▶ **WHAT THE TASK REQUIRES**
Scan the lines below for the string "CohortResult" and report how many lines contain it, giving only the number.

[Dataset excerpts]
/-- NrallocResult: 32 lanes of 64 free slots. -/
theorem witness_nralloc : ∃ o s is, Issues (.nralloc o) o s is (notGraph s) noRd noMore ∧
    guardMask s is o ≠ 0 ∧ s.counterFull is.ag 6 = false ∧ opnd o.dst = .v 8 ∧
      (∃ g ∈ (s.gang? 2).toList, s.graphOf g = some (9, some 0)) ∧ ∃ gr ∈ (s.graphs.find? 9).toList, s.nrallocNext gr = false ∧
        (gr.split (some 0) (s.lanesAg is.ag (guardMask s is o)).length).isSome = true ∧
        (s.lanesAg is.ag (guardMask s is o)).length ≤ gr.slots - gr.cask.length :=
  issues_found (withGraph 64 []) 0x00000000880000800000000000000000 (by decide +kernel)

/-- NrallocWaits: 16 slots for 32 lanes. -/
theorem witness_nralloc_waits : ∃ o s is, Issues (.nralloc o) o s is (notGraph s) noRd noMore ∧
    guardMask s is o ≠ 0 ∧ (s.frag? 2 3).isSome = true ∧
      ∃ gr ∈ (s.graphs.find? 9).toList, gr.split (some 0) (s.lanesAg is.ag (guardMask s is o)).length = none :=
  issues_found (withGraph 16 []) 0x00000000880000800000000000000000 (by decide +kernel)

/-- NrsendResult: lane i sends slot i, which its gang holds, to node 1. -/
theorem witness_nrsend : ∃ o s is, Issues (.nrsend o) o s is (notGraph s) noRd noMore ∧
    guardMask s is o ≠ 0 ∧ s.counterFull is.ag 6 = false ∧
      ∃ gr ∈ (s.graphs.find? 9).toList, slotsOf gr ((slotLanes (.nrsend o) o s is).map (·.2)) = some (List.range 32) ∧
        uniVal s is o (shape false (.nrsend o)).b o.b 2 < gr.nodes.length ∧ (∀ x ∈ List.range 32, gr.cask.find? x = some (.held 2 none)) :=
  issues_found (fun s => (withGang fun g => { g with v := (List.range 32).map fun l => (vKey 8 l, BitVec.ofNat 32 (64 * l)) }) (withGraph 64 ((List.range 32).map fun i => (i, .held 2 none)) s)) 0x00000000890000002301000000000000 (by decide +kernel)

/-- NrdoneResult. -/
theorem witness_nrdone : ∃ o s is, Issues (.nrdone o) o s is (notGraph s) noRd noMore ∧
    guardMask s is o ≠ 0 ∧ s.counterFull is.ag 6 = false ∧
      ∃ gr ∈ (s.graphs.find? 9).toList, slotsOf gr ((slotLanes (.nrdone o) o s is).map (·.2)) = some (List.range 32) ∧
        (∀ x ∈ List.range 32, gr.cask.find? x = some (.held 2 none)) :=
  issues_found (fun s => (withGang fun g => { g with v := (List.range 32).map fun l => (vKey 8 l, BitVec.ofNat 32 (64 * l)) }) (withGraph 64 ((List.range 32).map fun i => (i, .held 2 none)) s)) 0x000000008A0000002000000000000000 (by decide +kernel)

/-- QbindResult: Q3 to port 1. -/
theorem witness_qbind : ∃ o s is, Issues (.qbind o) o s is noBad noRd noMore ∧
    anyGuard s is o = true ∧ opnd o.dst = .q 3 ∧ bindOk (uniVal s is o (shape false (.qbind o)).a o.a 1) = true ∧ (s.gang? 2).any (fun g => g.port 3 == 0) :=
  issues_found id 0x000000008B00183C0400000000000000 (by decide +kernel)

/-- CohortResult: a cohort of the grid. -/
theorem witness_cobar : ∃ o s is, Issues (.cobar o) o s is noBad noRd noMore ∧
    anyGuard s is o = true ∧ s.counterFull is.ag 6 = false ∧ (s.frag? 2 3).isSome = true ∧ (s.grids.find? 0).any (fun r => r.inCohort 0 (uniVal s is o (shape false (.cobar o)).a o.a 1)) = true :=
  issues_found (fun s => s.updGrid 0 fun r => { r with cohortN := 1, members := [[0]] }) 0x000000008C00000C0000000000000000 (by decide +kernel)

/-- CohortResult: CORED to S8. -/
theorem witness_cored : ∃ o s is, Issues (.cored o) o s is noBad noRd noMore ∧
    anyGuard s is o = true ∧ s.counterFull is.ag 6 = false ∧ opnd o.dst = .s 8 ∧ (s.grids.find? 0).any (fun r => r.inCohort 0 (uniVal s is o (shape false (.cored o)).b o.b 2)) = true :=
  issues_found (fun s => s.updGrid 0 fun r => { r with cohortN := 1, members := [[0]] }) 0x000000008D0010840300000000000000 (by decide +kernel)

/-- MashLoads: a block in the scratchpad. -/
theorem witness_mldw : ∃ o s is, Issues (.mldw o) o s is noBad noRd (mashPort o 2 s) ∧
    anyGuard s is o = true ∧ (s.mshOps 2).length < 16 ∧ s.counterFull is.ag 4 = false ∧ mashKind o = 1 ∧ s.scrOf is.ag = some (1, 196608) :=
  issues_found id 0x00000000900400040300000000000000 (by decide +kernel)

/-- MashLoads: a codebook in the scratchpad. -/
theorem witness_mcbt : ∃ o s is, Issues (.mcbt o) o s is noBad noRd noMore ∧
    anyGuard s is o = true ∧ (s.mshOps 2).length < 16 ∧ s.counterFull is.ag 4 = false ∧ mashKind o = 1 :=
  issues_found id 0x00000000970400040300000000000000 (by decide +kernel)

/-- MashPlain: MSWAP. -/
theorem witness_mswap : ∃ o s is, Issues (.mswap o) o s is noBad noRd noMore ∧
    anyGuard s is o = true ∧ (s.mshOps 2).length < 16 ∧ s.counterFull is.ag 4 = false :=
  issues_found id 0x00000000910000000000000000000000 (by decide +kernel)

/-- MashPlain: MCLR of 8 rows. -/
theorem witness_mclr : ∃ o s is, Issues (.mclr o) o s is noBad noRd noMore ∧
    anyGuard s is o = true ∧ (s.mshOps 2).length < 16 ∧ s.counterFull is.ag 4 = false ∧ rowsOk (uniVal s is o (shape false (.mclr o)).c o.c 3) 32 (tileOf o.dst) = true :=
  issues_found id 0x00000000950000100000C14000000000 (by decide +kernel)

/-- MashRows: MCLR of no row. -/
theorem witness_mclr_rows : ∃ o s is, Issues (.mclr o) o s is noBad noRd noMore ∧
    anyGuard s is o = true ∧ (s.mshOps 2).length < 16 ∧ s.counterFull is.ag 4 = false ∧ rowsOk (uniVal s is o (shape false (.mclr o)).c o.c 3) 32 (tileOf o.dst) = false :=
  issues_found id 0x00000000950000100000C00000000000 (by decide +kernel)

/-- MashPlain: MTAG with counter 1. -/
theorem witness_mtag : ∃ o s is, Issues (.mtag o) o s is noBad noRd noMore ∧
    anyGuard s is o = true ∧ (s.mshOps 2).length < 16 ∧ s.counterFull is.ag 4 = false ∧ uniVal s is o (shape false (.mtag o)).a o.a 1 ≤ 4095 ∧ uniVal s is o (shape false (.mtag o)).a o.a 1 / 512 = s.partOf is.ag :=
  issues_found id 0x000000009600001C0400000000000000 (by decide +kernel)

/-- MashRowMoves: MRD to V registers. -/
theorem witness_mrd : ∃ o s is, Issues (.mrd o) o s is noBad noRd (mashPort o 3 s) ∧
    anyGuard s is o = true ∧ (s.mshOps 2).length < 16 ∧ s.counterFull is.ag 4 = false ∧ rowsOk (uniVal s is o (shape false (.mrd o)).c o.c 3) 32 (tileOf o.dst) = true ∧ mashKind o = 3 ∧ opnd o.a = .v 64 :=
  issues_found id 0x00000000940C00110000C0C000000000 (by decide +kernel)

/-- MashRowMoves: MWR from V registers. -/
theorem witness_mwr : ∃ o s is, Issues (.mwr o) o s is noBad noRd (mashPort o 1 s) ∧
    anyGuard s is o = true ∧ (s.mshOps 2).length < 16 ∧ s.counterFull is.ag 4 = false ∧ rowsOk (uniVal s is o (shape false (.mwr o)).c o.c 3) 32 (tileOf o.dst) = true ∧ mashKind o = 3 ∧ opnd o.a = .v 64 :=
  issues_found id 0x00000000980C00110000C0C000000000 (by decide +kernel)

/-- MashMisaligned: no lane selected, and an address of 8 more than a multiple of 16. -/
theorem witness_mash_misaligned :
    found (fun s => s.updFrag 2 3 (fun f => { f with mask := 0xFFFFFF00 }) |> withS 4 0x408) 0x00000000940000041300C04000000000 .mrd (fun o s is =>
      issuesOk (.mrd o) o s is noBad (fun _ => []) (mashPort o 3 s) && anyGuard s is o && decide (mashKind o = 0 ∧ rowLanes 32 is.mask 1 = [] ∧
        uniVal s is o (shape false (.mrd o)).c o.c 3 = 1 ∧ srcVal s is o (shape false (.mrd o)).a o.a .raw 1 [] 0 % 16 ≠ 0)) = true ∧
    found (fun s => s.updFrag 2 3 (fun f => { f with mask := 0xFFFFFF00 }) |> withS 4 0x408) 0x00000000980000041300C04000000000 .mwr (fun o s is =>
      issuesOk (.mwr o) o s is noBad (fun _ => []) (mashPort o 1 s) && anyGuard s is o && decide (mashKind o = 0 ∧ rowLanes 32 is.mask 1 = [] ∧
        uniVal s is o (shape false (.mwr o)).c o.c 3 = 1 ∧ srcVal s is o (shape false (.mwr o)).a o.a .raw 1 [] 0 % 16 ≠ 0)) = true := by
  decide +kernel

/-- MgrpResult: a table of one entry in the scratchpad. -/
theorem witness_mgrp : ∃ o s is, Issues (.mgrp o) o s is noBad noRd noMore ∧
    anyGuard s is o = true ∧ (s.mshOps 2).length < 16 ∧ s.counterFull is.ag 4 = false ∧ 1 ≤ uniVal s is o (shape false (.mgrp o)).c o.c 3 ∧ uniVal s is o (shape false (.mgrp o)).c o.c 3 ≤ 64 ∧ mgrpWait s is = [] ∧ mashKind o = 1 :=
  issues_found id 0x00000000930400040300C04000000000 (by decide +kernel)

/-- MmaResult: 2 rows against a plane of the format of FMT 0. -/
theorem witness_mma : ∃ o s is, Issues (.mma o) o s is (mmaPast o s) (mmaReads o s) (mashPort o 1 s) ∧
    anyGuard s is o = true ∧ (s.mshOps 2).length < 16 ∧ s.counterFull is.ag 4 = false ∧
      (let p := s.planesAt (withPlane (startGang seatGrid 1 0 0 0 0 0 3 0 (fun _ => 0) 0)) 2
       mmaBad (s.fmtOf is.ag) false p.1.1 p.1.2 (o.imm.toNat / 256 % 16) (uniVal s is o (shape false (.mma o)).c o.c 3) 32 (tileOf o.dst) = false) :=
  issues_found (withGang withPlane) 0x00000000920400140300C0C000000000 (by decide +kernel)

/-- TensorResult: from a Lauter context. -/
theorem witness_tmov : ∃ o s is, Issues (.tmov o) o s is noBad noRd noMore ∧
    is.ag = .ctx 0 ∧ anyGuard s is o = true ∧ s.counterFull is.ag 5 = false :=
  issues_found id 0x00000000A00010040904C00000000001 (by decide +kernel)

/-- PtmapResult: flags of 2. -/
theorem witness_ptmap : ∃ o s is, Issues (.ptmap o) o s is noBad noRd noMore ∧
    anyGuard s is o = true ∧ opnd o.dst = .s 8 ∧ uniVal s is o (shape false (.ptmap o)).a o.a 1 < 64 ∧ uniVal s is o (shape false (.ptmap o)).a o.a 1 % 2 = 0 :=
  issues_found (inHandler .supHandler (2 ^ 8)) 0x00000000B000108C0C00000000000000 (by decide +kernel)

/-- PtmapResult: flags of 1. -/
theorem witness_ptmap_illop : ∃ o s is, Issues (.ptmap o) o s is noBad noRd noMore ∧
    anyGuard s is o = true ∧ uniVal s is o (shape false (.ptmap o)).a o.a 1 % 2 = 1 :=
  issues_found (inHandler .supHandler (2 ^ 8)) 0x00000000B000108C0400000000000000 (by decide +kernel)

/-- PtinvResult: everything. -/
theorem witness_ptinv : ∃ o s is, Issues (.ptinv o) o s is noBad noRd noMore ∧
    anyGuard s is o = true ∧ o.sub.toNat = 3 ∧ (s.frag? 2 3).isSome = true :=
  issues_found (inHandler .supHandler (2 ^ 8)) 0x00000000B10C00000000000000000000 (by decide +kernel)

/-- PrireqResult: a page fault stands. -/
theorem witness_prireq : ∃ o s is, Issues (.prireq o) o s is noBad noRd noMore ∧
    anyGuard s is o = true ∧ s.priOff = false ∧ (s.gang? 2).any (fun g => g.cause.getLsbD 8 && g.slot.isSome) ∧ (s.pri.find? 0).isNone = true :=
  issues_found (inHandler .supHandler (2 ^ 8)) 0x00000000B20000000000000000000000 (by decide +kernel)

/-- SchedulerOps: GRES with outcome 1. -/
theorem witness_gres : ∃ o s is, Issues (.gres o) o s is noBad noRd noMore ∧
    anyGuard s is o = true ∧ uniVal s is o (shape false (.gres o)).c o.c 3 = 1 :=
  issues_found (inHandler .supHandler (2 ^ 8)) 0x00000000B500009C0700C04000000000 (by decide +kernel)

/-- SchedulerOps: SWAPO.OUT. -/
theorem witness_swapo : ∃ o s is, Issues (.swapoOut o) o s is noBad noRd noMore ∧
    anyGuard s is o = true :=
  issues_found (inHandler .supHandler (2 ^ 8)) 0x00000000B30000900000000000000000 (by decide +kernel)

/-! The forms of sequencing, the step and the events. -/

/-- The placed machine with bundle `w`, changed by `e`. -/
def placed (e : State → State) (w : Nat) : State := e (State.reset.withFetchWord 128 w)
/-- The placed fragment changed. -/
def withFrag (f : Frag → Frag) (s : State) : State := s.updFrag 2 3 f
/-- The placed fragment has the status, and no bundle is chosen. -/
def waiting (x : FStat) (s : State) : State := { withFrag (fun f => { f with stat := x }) s with latch := none }
/-- Does the bundle begin with its sequencing to be carried out, and meet `p`? -/
def sequences (e : State → State) (w : Nat) (p : Ctl → State → Issue → Gang → Frag → Bool) : Bool :=
  match begun e w with
  | none => false
  | some (_, s, is) => decide (s.issue = some is ∧ s.journal = [] ∧ is.after = 0 ∧ is.ag = .gang 2 3) &&
      match s.gang? 2, s.frag? 2 3 with | some g, some f => p is.ctl s is g f | _, _ => false
/-- The state after the bundle as the first step. -/
def after (e : State → State) (w : Nat) : State := match step (placed e w) with | .next s => s | _ => State.reset
/-- The state after an event. -/
def then_ (i : Instr) (s : State) : State := match exec i s with | .next t => t | _ => State.reset
/-- The newest operation in flight. -/
def newest (s : State) : Option Flight := s.flights.getLast?.map (·.2)
/-- An access of the newest operation that may act now (`MayAct`), with its operation and place as wanted. -/
def mayAct (s : State) (ok : HomeOp → Loc → Bool) : Bool :=
  (newest s).any fun f => decide (s.journal = [] ∧ s.flights.find? f.id = some f ∧ f.path ≤ 6 ∧ f.path ≠ 4) && !isTensor f.instr &&
    !f.ownEvent && s.mayApply f && (f.accs[0]?).any fun a => !a.done && !s.lineBusy f a && !s.tensorBefore f a && !s.unreachable a &&
      !s.accHeld f a && decide (f.together 0 = [(a, 0)]) && (match f.instr with | .cbtest _ => false | _ => true) && ok a.op a.loc

/-- A fragment as a launch starts it. -/
def frag0 : Frag :=
  (((startGang seatGrid 1 0 0 0 0 0 3 0 (fun _ => 0) 0).frags.find? 3).map fun f => { f with pc := 256 }).getD
    { pc := 0, mask := 0, fmt := 0, lc := Vector.replicate 4 0, frames := [], sdepth := 0, parent := none, stat := .ready, stopped := false,
      rgOk := false, pendSeq := false, pendTrap := false, pendBkpt := false, readyAt := 0, run := 0, lastIssue := 0, created := 0,
      blockedAt := 0, haz := [], po := [], con := [], skip := 0, jt := none }
/-- The placed gang split: fragment 5 with four lanes, fragment 6 with one, which waits at the same bundle. -/
def splitGang : State → State := withGang fun g =>
  { g with frags := [(5, { frag0 with mask := 15, parent := some 3, sdepth := 1 }),
                     (6, { frag0 with mask := 16, parent := some 3, sdepth := 1, stat := .rgWait })],
           recs := [(3, { fmt := 0, lc := Vector.replicate 4 0, frames := [], sdepth := 0, parent := none, childT := some 5, childF := some 6 })] }

/-- Queue 5, of 8 slots on the placed page, its indexes at addresses 0x200 and 0x208, with one published slot; nothing else runs. -/
def withQueue (slot : Nat) (s : State) : State :=
  { withBytes 0x208 8 1 (withBytes 0x800 64 slot s) with
    latch := none,
    queues := [(5, { base := 0x800, log2 := 3, qflags := 1, widxAddr := 0x208, ridxAddr := 0x200, errAddr := 0xC00, pasid := 0,
                     partMask := 1, errcount := 0, errtail := 0, errhead := 0, ridx := 0, enabling := none })] }
/-- Does a packet stand at the head of queue 5 and is it consumed, and do they meet `p`? -/
def takes (slot : Nat) (p : State → WorkQ → Packet → State → Bool) : Bool :=
  let s := placed (withQueue slot) 0
  (s.queues.find? 5).any fun w => s.journal.isEmpty && match s.nextPacket w with
    | .ok (some x) t => (match t.consume 5 w x with | .ok _ u => p s w x u | _ => false)
    | _ => false

/-- BruResult. -/
theorem witness_bru : sequences id 0x20004000000000000000000000000000 (fun c s is _ _ => (s.issue == some is) && c.npred == 0) = true := by decide +kernel

/-- LoopResult. -/
theorem witness_loop : sequences id 0x60004200000000000000000000000000 (fun c _ _ _ _ => decide (c.npred.toNat < 4)) = true := by decide +kernel

/-- CallResult: a frame to spare, and none. -/
theorem witness_call : sequences id 0x40004000000000000000000000000000 (fun _ s _ g f => decide (f.frames.length < s.callLimit g)) = true ∧
    sequences (withFrag fun f => { f with frames := List.replicate 32 { ret := 0, owner := 3 } }) 0x40004000000000000000000000000000
      (fun _ s _ g f => decide (s.callLimit g ≤ f.frames.length)) = true := by decide +kernel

▶ **REPLY**
2